C'est quoi la Big Rock Theory en marketing de contenu ? +
La Big Rock Theory, ou théorie du gros caillou, vient du livre The Seven Habits of Highly Effective People de Stephen Covey. Appliquée à une stratégie de contenu, elle dit une chose simple : définissez d'abord vos contenus les plus importants - vos gros cailloux - avant de vous occuper des formats secondaires. Si vous commencez par les petits formats, vous n'aurez jamais l'énergie ni le budget pour les contenus de fond qui font vraiment la différence.
Comment définir ses piliers de contenu avec la méthode Big Rock ? +
Caroline Mignaux recommande de partir de trois questions business : qu'est-ce qui aide à vendre, à faire comprendre le produit, et à satisfaire les utilisateurs ? Ces trois axes deviennent vos sujets piliers. Ensuite seulement, vous déclinez en formats plus courts. Trois piliers, pas sept. Et si vous avez du mal à en éliminer, c'est souvent signe que votre stratégie de contenu n'est pas encore assez ancrée dans vos objectifs commerciaux réels.

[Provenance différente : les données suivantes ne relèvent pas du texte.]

-- ==== Sys2Proof/Machine/Flags.lean ====
section
/-! DEFINITION. Flags of the element-engine instructions (R157). Sticky register flags with their events are set by flagEvent of
Machine/Events.lean. -/

namespace Sys2Proof.Machine

/-- Flags of an arithmetic result (R157). -/
def arithFlags (ops : List W32) (res : W32) : CvtFlags :=
  let nanIn := ops.any isNaN32
  ⟨isInf32 res && ops.all isFin32, isNaN32 res && !nanIn, nanIn⟩

/-- Flags of a comparison or selection of FP32 values: a NaN operand (R157). -/
def cmpFlags (ops : List W32) : CvtFlags := ⟨false, false, ops.any isNaN32⟩

end Sys2Proof.Machine
end

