/-- The move in flight to queue `q` arrives: its rows stand in the slot and the data bit is set (R370). -/
def queueArrive (s : State) (q : Nat) : State :=
  match (List.range 32).find? (fun f => (frondOf s f).move.any (fun m => m.queue = q)) with
  | none => s
  | some f =>
    match (frondOf s f).move with
    | none => s
    | some m =>
      match opAt s f m.op with
      | none => s
      | some o =>
        let x := queueAt s q
        let base := x.base + m.k % x.depth * x.slotBytes
        let len := m.bytes.length / max 1 (bodyNum s o 6 2)
        let rows := (chunksOf (max 1 len) m.bytes).zipIdx.map (fun c => (base + c.2 * bodyNum s o 0x1A 2 * 64, c.1))
        let s := setSb (putRows s x.consFrond rows) x.consFrond (x.firstBit + m.k % x.depth) true
        opDone (modFrond s f (fun y => { y with move := none })) f f o.silent

/-- A credit of queue `q` reaches its producer (R371): one on its way from a consumer of this device, or one from a peer. -/
def creditArrive (s : State) (q : Nat) : State :=
  let x := queueAt s q
  let used := alGet 0 s.seq.used q
  if q < queueCount s ∧ x.prodMember = memberOf (selfId s) ∧ 0 < used ∧ (x.consMember ≠ memberOf (selfId s) ∨ s.seq.returning.contains q = true) then
    { s with seq := { s.seq with used := alSet s.seq.used q (used - 1), returning := s.seq.returning.erase q } }
  else s

/-- PLAN_STALL at `t` (R382). -/
def planStall (s : State) (f : Nat) : State :=
  let x := frondOf s f
  let lim := max 1 (rf s (R.FRD_PLAN_CTL f) F.FRD_PLAN_CTL_stall_limit) * 1024
  let covered := s.recov.lost.any (fun l => decide (cliqueOf l.device = cliqueOf (selfId s)) && !l.committed)
  if rb s (R.FRD_PLAN_STATUS f) F.FRD_PLAN_STATUS_running && decide (x.since + lim ≤ s.ft) && !covered then
    flagEvent s (R.FRD_PLAN_STATUS f) F.FRD_PLAN_STATUS_stalled (rb s (R.FRD_PLAN_CTL f) F.FRD_PLAN_CTL_stall_event_en) (64 + f)
  else s

end Sys2Proof.Machine
end

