-- ==== Sys2Proof/Machine/Landing.lean ====
section
/-! DEFINITION. Routed frames: forwarding (R479 to R483), tag checks (R58, R59, R492), the landing buffers (R486 to R488), ERROR and
E2E_ACK frames (R490 to R493). -/

namespace Sys2Proof.Machine

/-! ## Sending ERROR and E2E_ACK frames (R465, R490, R491) -/

/-- The link die of a port. -/
def dieOf (p : Nat) : Nat := p / 12

/-- A frame is discarded for want of a way on: counted and flagged on a die (R483). -/
def countNoRoute (s : State) (die : Nat) : State :=
  flagEvent (bump s (R.SHK_NOROUTE_CNT die) 1) (R.SHK_FLAGS die) F.SHK_FLAGS_noroute (rb s (R.SHK_CTL die) F.SHK_CTL_route_event_en) (137 + die)

/-- The active tags: low bits of the epoch and of the digest prefix, 0 without an active image (R51, R492). -/
def activeTags (s : State) : Nat × Nat :=
  (rf s R.THL_EPOCH F.THL_EPOCH_epoch % 256, (reg s (R.THL_ACTIVE_DIGEST 0)).toNat % 65536)

/-- Send a control frame on virtual channel 3; it belongs to no flow and takes the plane R482 gives (DEDUCED, log 16). -/
def sendControl (s : State) (dst : Nat) (mk : Hdr → Frame) : State :=
  if dst = selfId s then s
  else match choosePlane s { dst := dst, vc := 3 } with
    | none => countNoRoute s 0
    | some p => match outPort s s.shk.route p (selfId s) dst with
      | none => countNoRoute s 0
      | some (h, q) =>
        let dl := hopWraps s.shk.route (selfId s) h
        let tags := activeTags s
        portEnqueue s q (9 + hopClass (selfId s) dst dl h) (mk ⟨0, 0, 0, tags.2, tags.1, dl, p, 3, selfId s, dst⟩)

/-- Send an ERROR about a frame to its source (R491). -/
def sendError (s : State) (code : Nat) (h : Hdr) : State := sendControl s h.src (fun c => .error c code h.vc h.msgSeq h)

/-- The incoming flow of a source and virtual channel. -/
def flowIn (s : State) (src vc : Nat) : FlowIn :=
  (s.shk.inFlows.find? (fun f => f.src = src && f.vc = vc)).getD { src := src, vc := vc }

def setFlowIn (s : State) (f : FlowIn) : State :=
  let rest := s.shk.inFlows
  let hit := rest.any (fun g => decide (g.src = f.src) && decide (g.vc = f.vc))
  let new := if hit then rest.map (fun g => if g.src = f.src ∧ g.vc = f.vc then f else g) else rest ++ [f]
  { s with shk := { s.shk with inFlows := new } }

/-- Acknowledge a flow (R490). -/
def sendAck (s : State) (src vc : Nat) : State :=
  let f := flowIn s src vc
  sendControl (setFlowIn s { f with sinceAck := 0, ackFrom := none }) src (fun c => .e2eAck c vc f.expected)

/-! ## Forwarding (R481, R483) -/

/-- Class a frame has as it arrives on a port of this device (R481). -/
def arrivalClass (s : State) (p : Nat) (h : Hdr) : Nat :=
  if p < 12 ∧ cliqueOf h.dst ≠ cliqueOf (selfId s) then 2 else b2n h.dateline

/-- The pool slot a frame holds at the input of a port (R468). -/
def inSlot (s : State) (p : Nat) (h : Hdr) : Nat × Nat := (p, h.vc * 3 + arrivalClass s p h)

/-- Dimension of a B port. -/
def portDim (p : Nat) : Nat := (p - 12) / 4

/-- The table a frame in transit goes by: that of the work its tags name, so that a flow in flight across a switch keeps its path (R484;
DEDUCED, log 146). -/
def transitTable (s : State) (h : Hdr) : Option RouteTable :=
  match s.shk.oldTable with
  | some o => if (h.epochTag, h.digestTag) = o.1 ∧ o.1 ≠ activeTags s then some o.2 else s.shk.route
  | none => s.shk.route

/-- The hop and port by which a frame in transit leaves; none when every port of the group is not UP or the next device is lost (R483). -/
def transitPort (s : State) (h : Hdr) : Option (Hop × Nat) :=
  (outPort s (transitTable s h) h.plane h.src h.dst).filter (fun x => !isLost s (hopDev (transitTable s h) (selfId s) x.1))

/-- The dateline bit a frame leaves with: set across a wraparound link, cleared at a turn into the next dimension (R481). -/
def leaveDateline (s : State) (p : Nat) (h : Hdr) : Hop → Bool
  | .a _ => h.dateline
  | .b k up =>
    let kept := decide (12 ≤ p) && decide (portDim p = k) && h.dateline
    kept || hopWraps (transitTable s h) (selfId s) (.b k up)

/-- Forward a frame that came in on port `p`, or discard it (R483); `data` marks a DATA frame, of whose message one NO_ROUTE
goes to the source. -/
def forward (s : State) (p : Nat) (h : Hdr) (data : Bool) (mk : Hdr → Frame) : State :=
  let slot := inSlot s p h
  if 48 < h.hops + 1 then freeSlot (bump s (R.SHK_BADFRAME_CNT (dieOf p)) 1) (some slot)
  else match transitPort s h with
    | none =>
      let s := freeSlot (countNoRoute s (dieOf p)) (some slot)
      let key := (h.src, h.dst, h.vc, h.msgSeq)
      if !data || (decide (h.index ≠ 0) && s.shk.noRoute.contains key) then s
      else sendError { s with shk := { s.shk with noRoute := (key :: s.shk.noRoute.filter (· ≠ key)).take 4096 } } 3 h
    | some (hop, q) =>
      let dl := leaveDateline s p h hop
      portQueue s q ⟨h.vc * 3 + hopClass (selfId s) h.dst dl hop, mk { h with hops := h.hops + 1, dateline := dl }, some slot⟩

/-! ## Tags (R58, R59, R492) -/

/-- A pair of epoch and digest prefix is the one of a pending switch within its grace period, or the previous one within its own
(R58, R60). -/
def inGrace (s : State) (same : Nat → Nat → Bool) : Bool :=
  let e := rf s R.THL_PENDING F.THL_PENDING_epoch
  let coming := rb s R.THL_STATUS F.THL_STATUS_switch_pending && decide ((reg s R.THL_PENDING_TIME).toNat ≤ s.ft + 8192)
    && same e (reg s (R.THL_STAGED_DIGEST 0)).toNat
  coming || (match s.thl.previous with
    | some (pe, pd, t) => decide (s.ft < t + 8192) && same pe pd
    | none => false)

/-- The tags of a frame are accepted (R58, R59). -/
def tagsOk (s : State) (h : Hdr) : Bool :=
  let a := activeTags s
  (decide (h.epochTag = a.1) && decide (h.digestTag = a.2))
    || inGrace s (fun e d => decide (h.epochTag = e % 256) && decide (h.digestTag = d % 65536))
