-- ==== Sys2Proof/Machine/LinkCmds.lean ====
section
/-! DEFINITION. The rows of the links and of peer memory accesses (R459 to R495). -/

namespace Sys2Proof.Machine

/-- A sequenced frame at time `x.t`: what `g` does once it is accepted (R466). -/
def onSeq (x : Rx) (f : Frame) (g : State → State) (s : State) : State :=
  let r := acceptSeq (rxFrame s x f) x f
  if r.2 && decide (x.port < 24) then g r.1 else r.1

/-- An unsequenced frame: one with a failed CRC is discarded (R466). -/
def onRaw (x : Rx) (f : Frame) (g : State → State) (s : State) : State :=
  let s := rxFrame s x f
  if intact x f && decide (x.port < 24) then g s else s

/-- DATA (R465, R481, R483, R486, R487). -/
def execData (x : Rx) (h : Hdr) (payload : List Byte) (s : State) : Host.Outcome State Fault Refusal :=
  .next (onSeq x (.data h payload) (fun s => takeData s x.port h payload) s)

/-- HEARTBEAT (R60, R471 to R475). -/
def execHeartbeat (x : Rx) (b : Heartbeat) (s : State) : Host.Outcome State Fault Refusal :=
  .next (onRaw x (.heartbeat b) (fun s => if failed s then s else takeHeartbeat s x.port b) s)

/-- LINK_CTL (R467). -/
def execLinkCtl (x : Rx) (nak laneChange : Bool) (lanes acked expected : Nat) (credits : List Nat) (s : State) :
    Host.Outcome State Fault Refusal :=
  .next (onRaw x (.linkCtl nak laneChange lanes acked expected credits) (fun s => takeLinkCtl s x.port nak laneChange lanes acked expected credits) s)

/-- ERROR (R483, R485, R491, R493). -/
def execError (x : Rx) (h : Hdr) (code vc msgSeq : Nat) (copy : Hdr) (s : State) : Host.Outcome State Fault Refusal :=
  .next (onSeq x (.error h code vc msgSeq copy) (fun s => takeControl s x.port h (fun h => .error h code vc msgSeq copy) (fun s => takeError s code vc msgSeq copy)) s)

/-- E2E_ACK (R485, R490). -/
def execE2eAck (x : Rx) (h : Hdr) (vc next : Nat) (s : State) : Host.Outcome State Fault Refusal :=
  .next (onSeq x (.e2eAck h vc next) (fun s => takeControl s x.port h (fun h => .e2eAck h vc next) (fun s => takeAck s h.src vc next)) s)

/-- DEVICE_FAILED (R472, R503). -/
def execDeviceFailed (x : Rx) (device reason time : Nat) (s : State) : Host.Outcome State Fault Refusal :=
  .next (onRaw x (.deviceFailed device reason time) (fun s => if failed s then s else takeFailed s x.port device reason) s)

/-- IDLE: a frame that may be dropped, sent to absorb clock differences; no counter counts it (R464, R628, R676). -/
def execIdle (port t : Nat) (s : State) : Host.Outcome State Fault Refusal :=
  let _ := port
  .next (advance t s)

/-- RESERVED_FRAME: type 7, discarded and counted (R464); the row gives no content, so its CRC is that of a frame of zeros beside the type
(DESIGN CHOICE, log 146). -/
def execReservedFrame (x : Rx) (s : State) : Host.Outcome State Fault Refusal :=
  .next (onRaw x .reserved (fun s => bump s (R.SHK_BADFRAME_CNT (dieOf x.port)) 1) s)

/-- HEARTBEAT_SEND (R471). -/
def execHeartbeatSend (t : Nat) (s : State) : Host.Outcome State Fault Refusal := .next (sendHeartbeats (advance t s))

/-- LINK_CTL_SEND (R467). -/
def execLinkCtlSend (port t : Nat) (s : State) : Host.Outcome State Fault Refusal :=
  let s := advance t s
  .next (if portUp s port && decide (port < 24) then sendLinkCtl s port false false 0 0 else s)

/-- HEARTBEAT_SILENCE (R470, R501). -/
def execHeartbeatSilence (port t : Nat) (s : State) : Host.Outcome State Fault Refusal :=
  let s := advance t s
  .next (if port < 24 then silencePort s port else s)

/-- MISMATCH_TIMEOUT (R503). -/
def execMismatchTimeout (port t : Nat) (s : State) : Host.Outcome State Fault Refusal :=
  let s := advance t s
  .next (if port < 24 then mismatchDue s port else s)

/-- LANE_FAULT: `good` are the lanes still good (R462). -/
def execLaneFault (port good t : Nat) (s : State) : Host.Outcome State Fault Refusal :=
  let s := advance t s
  .next (if port < 24 then laneFault s port good else s)

/-- RETRAIN_DONE: the width change is complete (R463). -/
def execRetrainDone (port t : Nat) (s : State) : Host.Outcome State Fault Refusal :=
  let s := advance t s
  .next (if port < 24 ∧ portState s port = 6 then retrainDone s port else s)

/-- PORT_TRAINED: training ends with the lanes `good`; with fewer than 4 it has failed (R462, R470). -/
def execPortTrained (port good t : Nat) (s : State) : Host.Outcome State Fault Refusal :=
  let s := advance t s
  .next (if port < 24 ∧ portState s port = 1 then
    let w := laneWidth good
    let s := wf (wf s (laneReg port) F.SHK_PORT_LANES_good good) (laneReg port) F.SHK_PORT_LANES_width w
    if w = 0 then portDown s port
    else
      let now := s.ft
      modPort (setPortState s port 2) port (fun q => { q with goodHb := 0, lastHb := none, checkFrom := now, tRxLast := 0, tTxEcho := 0 })
  else s)

/-- PORT_TRAIN_RETRY: a DOWN port that is enabled trains again (R469, R691). -/
def execPortTrainRetry (port t : Nat) (s : State) : Host.Outcome State Fault Refusal :=
  let s := advance t s
  let die := port / 12
  .next (if port < 24 ∧ portState s port = 0 ∧ portEnabled s port ∧ !failed s ∧ s.rst.released.testBit (30 + die)
      ∧ !idleAsked s (0x35 + die) then setPortState s port 1 else s)

/-- E2E_TIMEOUT: a flow's acknowledgement has not advanced for e2e_timeout (R485). -/
def execE2eTimeout (dst vc t : Nat) (s : State) : Host.Outcome State Fault Refusal :=
  let s := advance t s
  let f := flowOut s dst vc
  .next (if f.unacked.isEmpty ∨ s.ft < f.progress + e2eTimeout s f.die then s else flowResend s dst vc)

/-- LANDING_TIMEOUT: a partly landed message is discarded (R487). -/
def execLandingTimeout (src vc t : Nat) (s : State) : Host.Outcome State Fault Refusal :=
  let s := advance t s
  let f := flowIn s src vc
  .next (match f.landing with
  | some l => if !l.whole ∧ l.last + e2eTimeout s l.die ≤ s.ft then pumpLanding (setFlowIn s { f with landing := none }) else s
  | none => s)

/-- PLANE_INVALID_EXPIRY: a plane is valid again after a NO_ROUTE; a flow that had no valid plane resends (R485). -/
def execPlaneInvalidExpiry (dst vc t : Nat) (s : State) : Host.Outcome State Fault Refusal :=
  let s := advance t s
  let f := flowOut s dst vc
  let keep := f.invalid.filter (fun i => decide (s.ft < i.2))
  let stuck := (planeOrder (selfId s) dst).all (fun p => !planeValid s f p || f.invalid.any (fun i => i.1 = p))
  .next (if keep.length = f.invalid.length then s
  else
    let s := setFlowOut s { f with invalid := keep }
    if stuck then flowPump (flowResend s dst vc) dst vc else s)

/-- E2E_ACK_SEND (R490). -/
def execE2eAckSend (src vc t : Nat) (s : State) : Host.Outcome State Fault Refusal :=
  let s := advance t s
  .next (if 0 < (flowIn s src vc).sinceAck then sendAck s src vc else s)

/-! ## Peer memory accesses (R489) -/

/-- A range of the tiered range. -/
def tieredRange (s : State) (a n : Nat) : Bool := decide (a + n ≤ rangePages s * 0x1_0000)

/-- A range of an image slot, active or staged (R46, R489). -/
def imageSlotRange (s : State) (a n : Nat) : Bool :=
  [0, 1].any (fun k => decide (slotBase s k ≤ a) && decide (a + n ≤ slotBase s k + 0x1000_0000))

/-- A peer's write is refused (R489, R491, R570). -/
def refuseWrite (s : State) (h : Hdr) (a : Nat) : State := sendError (violation s 2 a h.src true 8) 2 h

/-- MEM_WR: a peer's write (R489, R513). -/
def execMemWr (h : Hdr) (addr : Nat) (bytes : List Byte) (s : State) : Host.Outcome State Fault Refusal :=
  .next (onData (fun s =>
    if tieredRange s addr bytes.length then settle (commitWrite s addr bytes)
    else refuseWrite s h addr) s)

/-- MEM_RD: a peer's read, answered by MEM_CPL (R46, R489); a length outside R488 is a BAD_MESSAGE (R491). -/
def execMemRd (h : Hdr) (addr len : Nat) (s : State) : Host.Outcome State Fault Refusal :=
  .next (onData (fun s =>
    let cpl (s : State) (status : Nat) (bs : List Byte) : State := sendMsg s h.src (.memCpl addr status h.msgSeq bs)
    if len = 0 ∨ 1048576 < len then sendError s 4 h
    else if tieredRange s addr len then
      newRead s (some h) addr len
    else if imageSlotRange s addr len then cpl s 0 (bytesAt s addr len)
    else cpl (violation s 2 addr h.src false 8) 1 []) s)

/-- MEM_CPL: the answer to a read of this device (R45, R46). -/
def execMemCpl (h : Hdr) (addr status seq : Nat) (bytes : List Byte) (s : State) : Host.Outcome State Fault Refusal :=
  let _ := seq
  .next (onData (fun s => loadData s h.src addr status bytes) s)

/-- STORE_WR: rows written into a frond store by a clique peer; the done bit is set (R139, R365, R489). -/
def execStoreWr (h : Hdr) (offset frond : Nat) (doneBit : Option Nat) (stride rowBytes : Nat) (bytes : List Byte) (s : State) :
    Host.Outcome State Fault Refusal :=
  .next (onData (fun s =>
    let rows := if rowBytes = 0 then [] else chunksOf rowBytes bytes
    let fits := rows.zipIdx.all (fun r => decide (offset + r.2 * stride * 64 + r.1.length ≤ storeSize))
    if cliqueOf h.src ≠ cliqueOf (selfId s) ∨ h.src = selfId s ∨ 32 ≤ frond ∨ !fits then
      refuseWrite s h (0x2000_0000_0000 + frond * 0x100_0000 + offset)
    else
      let s := forEach (fun s (r : List Byte × Nat) =>
        cntAdd (setBytes s (storeBase frond + offset + r.2 * stride * 64) r.1) 25 r.1.length) s rows.zipIdx
      match doneBit with
      | some b => let s := setSb s frond (b % 1024) true
        if b = 1018 ∨ b = 1019 then poolProgress s else s
      | none => s) s)

end Sys2Proof.Machine
end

Comment décliner un contenu principal en plusieurs formats ? +
Un livre blanc ou un long format peut générer des articles de blog, des extraits vidéo, des infographies, des témoignages clients, des posts LinkedIn et des stories. L'outil Canva et sa fonction resize permettent d'adapter rapidement un visuel à tous les formats réseau. Headliner ou Ausha transforment des extraits audio en petites vidéos. L'idée est de ne pas créer de nouveau contenu pour chaque canal, mais de redistribuer ce qui existe déjà dans des formats adaptés.
Quels outils utiliser pour une stratégie de contenu basée sur les piliers ? +
Miro pour cartographier sa stratégie de contenu en mind map collaboratif. Canva pour décliner les visuels sur tous les formats. Headliner ou Ausha pour les extraits audio en vidéo. Ces outils ne remplacent pas la réflexion stratégique - si les piliers ne sont pas définis, les outils accélèrent juste la production de contenu sans direction.
La stratégie de contenu par piliers fonctionne-t-elle pour les petites équipes ? +
C'est même là qu'elle est la plus utile. Une petite équipe ou un solopreneur ne peut pas tout couvrir. Définir trois sujets piliers force une concentration des ressources là où elles ont le plus d'impact. Le risque inverse, produire en mode réactif sur tous les canaux, mène à l'épuisement sans résultats mesurables.
Comment mesurer si sa stratégie de contenu par piliers fonctionne ? +
C'est la limite que Caroline Mignaux n'adresse pas complètement dans cet épisode. Elle mentionne l'idée de mieux mesurer ses résultats, mais sans entrer dans le détail. En pratique, il faut définir des KPIs par pilier - pas juste des métriques de vanité comme les impressions. Le bon indicateur, c'est celui qui se connecte directement à l'objectif business du pilier : leads générés, taux de conversion, satisfaction client mesurée.